theorem State.stopQueue_quiet (s : State) (q st reason a : Nat) : Quiet s (s.stopQueue q st reason a) := by
  unfold State.stopQueue State.pauseTimers
  exact ((s.modQueue_quiet _ _).trans (State.modQueue_quiet _ _ _)).trans (State.showQcb_quiet _ _)

theorem State.feStopped_quiet (s : State) (q : Nat) (x : FeStop) : Quiet s (s.feStopped q x) := by
  unfold State.feStopped
  split
  · exact .refl s
  · split
    · exact s.stopQueue_quiet _ _ _ _
    · split
      · exact (s.noteUnread_quiet _ _).toQuiet.trans (State.stopQueue_quiet _ _ _ _ _)
      · exact s.stopQueue_quiet _ _ _ _
    · exact s.stopQueue_quiet _ _ _ _
    · exact .refl s
    · exact .foldl _ (fun t c => (t.scrub_quiet c _).toQuiet) _ s

theorem State.feTry_quiet (s : State) (q : Nat) {r : Except FeStop State} (h : ∀ t, r = .ok t → Quiet s t) :
    Quiet s (s.feTry q r) := by
  unfold State.feTry
  split
  · exact h _ rfl
  · exact s.feStopped_quiet _ _

theorem State.qcbPut_quiet (s : State) (q off v : Nat) {t : State} (h : s.qcbPut q off v = .ok t) : EngineQuiet s t :=
  s.fePut_quiet _ _ _ h

theorem State.feTry_qcbPut_quiet (s : State) (q off v : Nat) : Quiet s (s.feTry q (s.qcbPut q off v)) :=
  s.feTry_quiet q fun _ h => (s.qcbPut_quiet q off v h).toQuiet

theorem State.setTokens_quiet (s : State) (q : Nat) (m : BitVec 64) : Quiet s (s.setTokens q m) := by
  unfold State.setTokens
  exact (s.modQueue_quiet q _).trans (State.feTry_qcbPut_quiet _ _ _ _)

theorem State.completeEntry_quiet (s : State) (q : Nat) (e : WEntry) (st : StatusInfo) : Quiet s (s.completeEntry q e st) := by
  unfold State.completeEntry
  split
  next => exact s.feStopped_quiet _ _
  next h =>
    have hput := (s.fePut_quiet _ _ _ h).toQuiet
    dsimp only
    split
    · exact (hput.trans (State.modQueue_quiet _ _ _)).trans (State.setTokens_quiet _ _ _)
    · exact hput.trans (State.modQueue_quiet _ _ _)

theorem State.completeAll_quiet (s : State) (q : Nat) : Quiet s (s.completeAll q) := by
  refine .foldl _ (fun t e => ?_) _ s
  split
  · exact .ite (.refl t) (t.completeEntry_quiet _ _ _)
  · exact .refl t

theorem State.retire_quiet (s : State) (q : Nat) : Quiet s (s.retire q) := by
  have hq := s.modQueue_quiet q (fun x => { x with window := x.window.dropWhile (fun e => e.state == .done) })
  unfold State.retire
  exact .ite hq ((hq.trans (State.modQueue_quiet _ q _)).trans (State.feTry_qcbPut_quiet _ _ _ _))

theorem State.loadEntry_quiet (s : State) (q : Nat) (i : Instr) : Quiet s (s.loadEntry q i) := by
  unfold State.loadEntry
  exact .ite (.ite (s.stopQueue_quiet _ _ _ _) (s.modQueue_quiet _ _)) (s.modQueue_quiet _ _)

theorem State.readPacket_quiet (s : State) (q : Nat) : Quiet s (s.readPacket q) := by
  simp only [State.readPacket]
  split
  · split
    next => exact s.feStopped_quiet _ _
    next h =>
      have hr := (s.feRun_quiet _ _ (engRead_quiet _ _ _ _) h).toQuiet
      split
      · exact hr.trans (State.stopQueue_quiet _ _ _ _ _)
      · exact hr.trans (State.loadEntry_quiet _ _ _)
  · exact .refl s

theorem State.readPackets_quiet (n q : Nat) (s : State) : Quiet s (State.readPackets n q s) := by
  induction n generalizing s with
  | zero => exact .refl s
  | succ n ih =>
    rw [State.readPackets]
    exact (s.readPacket_quiet q).trans (ih _)

theorem State.settleQueue_quiet (n q : Nat) (s : State) : Quiet s (State.settleQueue n q s) := by
  induction n generalizing s with
  | zero => exact .refl s
  | succ n ih =>
    have hr := ((s.completeAll_quiet q).trans (State.retire_quiet _ q)).trans (State.readPackets_quiet 32 q _)
    rw [State.settleQueue]
    exact .ite (hr.trans (ih _)) hr

theorem State.settled_quiet (s : State) (q : Nat) : Quiet s (s.settled q) := State.settleQueue_quiet 12 q s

----------------

Return the lines above precisely as they appear, beginning at the first line and ending at the line with "theorem State.completeEntry_quiet (s", and nothing after it.

theorem State.stopQueue_quiet (s : State) (q st reason a : Nat) : Quiet s (s.stopQueue q st reason a) := by
  unfold State.stopQueue State.pauseTimers
  exact ((s.modQueue_quiet _ _).trans (State.modQueue_quiet _ _ _)).trans (State.showQcb_quiet _ _)

theorem State.feStopped_quiet (s : State) (q : Nat) (x : FeStop) : Quiet s (s.feStopped q x) := by
  unfold State.feStopped
  split
  · exact .refl s
  · split
    · exact s.stopQueue_quiet _ _ _ _
    · split
      · exact (s.noteUnread_quiet _ _).toQuiet.trans (State.stopQueue_quiet _ _ _ _ _)
      · exact s.stopQueue_quiet _ _ _ _
    · exact s.stopQueue_quiet _ _ _ _
    · exact .refl s
    · exact .foldl _ (fun t c => (t.scrub_quiet c _).toQuiet) _ s

theorem State.feTry_quiet (s : State) (q : Nat) {r : Except FeStop State} (h : ∀ t, r = .ok t → Quiet s t) :
    Quiet s (s.feTry q r) := by
  unfold State.feTry
  split
  · exact h _ rfl
  · exact s.feStopped_quiet _ _

theorem State.qcbPut_quiet (s : State) (q off v : Nat) {t : State} (h : s.qcbPut q off v = .ok t) : EngineQuiet s t :=
  s.fePut_quiet _ _ _ h

theorem State.feTry_qcbPut_quiet (s : State) (q off v : Nat) : Quiet s (s.feTry q (s.qcbPut q off v)) :=
  s.feTry_quiet q fun _ h => (s.qcbPut_quiet q off v h).toQuiet

theorem State.setTokens_quiet (s : State) (q : Nat) (m : BitVec 64) : Quiet s (s.setTokens q m) := by
  unfold State.setTokens
  exact (s.modQueue_quiet q _).trans (State.feTry_qcbPut_quiet _ _ _ _)

theorem State.completeEntry_quiet (s : State) (q : Nat) (e : WEntry) (st : StatusInfo) : Quiet s (s.completeEntry q e st) := by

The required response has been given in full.